Stored data entries:
/-- BLADE_EVT bit for one Blade, source 324 + n; a unit above 17 raises source 358 (R514). -/
def setBladeEvt (bit n : Nat) (s : State) : State :=
  let s1 := { s with units := { s.units with bladeEvt := bvSet s.units.bladeEvt bit } }
  if n < 18 then
    raiseEvent (324 + n) (bladeUnitReg s1 n) (if bit = 0 then (unitFaultReg s1.units.bladeFault).zeroExtend 64 else 0) s1
  else raiseEvent 358 0 ((gateStatus s1).zeroExtend 64) s1

/-- LIFT_EVT.UNIT_FAULT, source 342 + n. -/
def setLiftEvt (n : Nat) (s : State) : State :=
  let s1 := { s with units := { s.units with liftEvt := true } }
  raiseEvent (342 + n) (liftStatus s1) 0 s1

/-- RSF_EVT bits for a bank: bits 1 to 6 raise 384 + bank, TABLE_FULL also 486, TORN and CTR_JUMP 487 (R401). -/
def setRsfEvt (bits bank word? : Nat) (s : State) : State :=
  let v := BitVec.ofNat 8 bits
  let s1 := { s with stored := { s.stored with evt := s.stored.evt ||| v } }
  let d0 := word (bits + bank * 2 ^ 8)
  let d1 := BitVec.ofNat 64 word?
  raiseIf (v &&& 0x81 != 0) 487 d0 d1 (raiseIf (v &&& 0x20 != 0) 486 d0 d1 (raiseIf (v &&& 0x7E != 0) (384 + bank) d0 d1 s1))

end Sys2Proof.Machine
end

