-- ==== Sys2Proof/Machine/Plan.lean ====
section
/-!
DEFINITION. Sys2Proof/Machine/Plan.lean: what the Gate plans with: the figures of R76, R170, R440 and R481, the link
rates of R45, the footprints of R245, and the test of R56 (R54 to R59, R223, R276, R306).  Times are in picoseconds
and every division is rounded up (log entry 8).
-/
namespace Sys2Proof.Machine

/-! ### Units of time -/

def micros (n : Nat) : Pico := n * 1000000
def nanos (n : Nat) : Pico := n * 1000
/-- Tenths of a millisecond divided by ten: the table of R76 in steps of 0.01 ms. -/
def centiMillis (n : Nat) : Pico := n * 10000000
/-- A moment of the time base (R41). -/
def tickTime (t : Nat) : Pico := t * 10000

/-- The time of `bytes` at `rate` bytes per microsecond. -/
def atRate (bytes rate : Nat) : Pico := ceilDiv (bytes * 1000000) rate

/-- A figure per band, S0 / S1 / S2. -/
def perBand (b : Band) (x y z : Nat) : Nat :=
  match b with
  | .s0 => x | .s1 => y | .s2 => z

/-- R50: an engine figure multiplied by D ÷ 64. -/
def derated (d : Nat) (t : Pico) : Pico := ceilDiv (t * d) 64

/-! ### The link (R45, R84) -/

/-- Planned read rate, planned write rate and fetch allowance of a link; zero for no link. -/
def linkRow (gen width : Nat) : Nat × Nat × Nat :=
  match gen, width with
  | 4, 4 => (5900, 5530, 256)
  | 4, 2 => (2950, 2765, 128) | 3, 4 => (2950, 2765, 128)
  | 2, 4 => (1500, 1400, 64)
  | 4, 1 => (1475, 1380, 64) | 3, 2 => (1475, 1380, 64)
  | 2, 2 => (750, 700, 32) | 1, 4 => (750, 700, 32)
  | 3, 1 => (740, 690, 32)
  | 2, 1 => (375, 350, 16) | 1, 2 => (375, 350, 16)
  | 1, 1 => (187, 175, 8)
  | _, _ => (0, 0, 0)

/-- R84: Max_Payload_Size below 256 bytes or Max_Read_Request_Size below 512 bytes. -/
def smallTlp (l : Link) : Bool := decide (l.mps < 1) || decide (l.mrrs < 2)

/-- Half of what R45 gives under R84, the whole otherwise, in halves. -/
def halves (l : Link) (n : Nat) : Nat := if smallTlp l then n else 2 * n

/-- The planned rates, in half bytes per microsecond.  The read data in flight that R45 bounds by the read rate are no state
(DESIGN CHOICE, log entry 69). -/
def readRate (l : Link) : Nat := max 1 (halves l (linkRow l.gen l.width).1)
def writeRate (l : Link) : Nat := max 1 (halves l (linkRow l.gen l.width).2.1)
def fetchAllowance (l : Link) : Nat := halves l (linkRow l.gen l.width).2.2 / 2

/-- The time of `bytes` over the link, at a rate in half bytes per microsecond. -/
def linkTime (bytes rate : Nat) : Pico := ceilDiv (bytes * 2000000) rate

/-- GATE_HOST_LAT.RD_LAT as a time. -/
def rdLat (s : State) : Pico := s.gate.rdLat * 500000

/-! ### Edge figures (R76), in steps of 0.01 ms -/

inductive WOp where
  | sign | verify | ecdh | keygen
  deriving DecidableEq, Repr

def wFigure (o : WOp) (w : Nat) (b : Band) : Nat :=
  match o with
  | .sign => match w with
    | 4 => perBand b 90 120 160 | 5 => perBand b 150 200 270 | 6 => perBand b 220 300 400 | 7 => perBand b 310 420 560
    | 8 => perBand b 410 550 740 | _ => perBand b 550 740 1000
  | .verify => match w with
    | 4 => perBand b 150 200 270 | 5 => perBand b 250 335 450 | 6 => perBand b 370 500 670 | 7 => perBand b 520 700 940
    | 8 => perBand b 680 920 1240 | _ => perBand b 920 1240 1670
  | .ecdh => match w with
    | 4 => perBand b 80 105 145 | 5 => perBand b 135 180 245 | 6 => perBand b 200 270 360 | 7 => perBand b 280 380 510
    | 8 => perBand b 370 500 670 | _ => perBand b 500 670 900
  | .keygen => match w with
    | 4 => perBand b 75 100 135 | 5 => perBand b 125 170 230 | 6 => perBand b 185 250 335 | 7 => perBand b 260 350 470
    | 8 => perBand b 340 460 620 | _ => perBand b 460 620 830

/-- The smallest verify row of R76 that is at least the modulus bits (R73). -/
def rsaVerifyRow (bits : Nat) : Nat :=
  if bits ≤ 1024 then 1024 else if bits ≤ 1536 then 1536 else if bits ≤ 2048 then 2048 else if bits ≤ 3072 then 3072
  else if bits ≤ 4096 then 4096 else if bits ≤ 6144 then 6144 else 8192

Required work: Look above for the line that contains "s with stored". Starting there, transcribe every line exactly until you have copied the line that contains "DEFINITION. Sys2Proof/Machine/Plan.lean: what".

Answer box:
  let s1 := { s with stored := { s.stored with evt := s.stored.evt ||| v } }
  let d0 := word (bits + bank * 2 ^ 8)
  let d1 := BitVec.ofNat 64 word?
  raiseIf (v &&& 0x81 != 0) 487 d0 d1 (raiseIf (v &&& 0x20 != 0) 486 d0 d1 (raiseIf (v &&& 0x7E != 0) (384 + bank) d0 d1 s1))

end Sys2Proof.Machine
end

-- ==== Sys2Proof/Machine/Plan.lean ====
section
/-!
DEFINITION. Sys2Proof/Machine/Plan.lean: what the Gate plans with: the figures of R76, R170, R440 and R481, the link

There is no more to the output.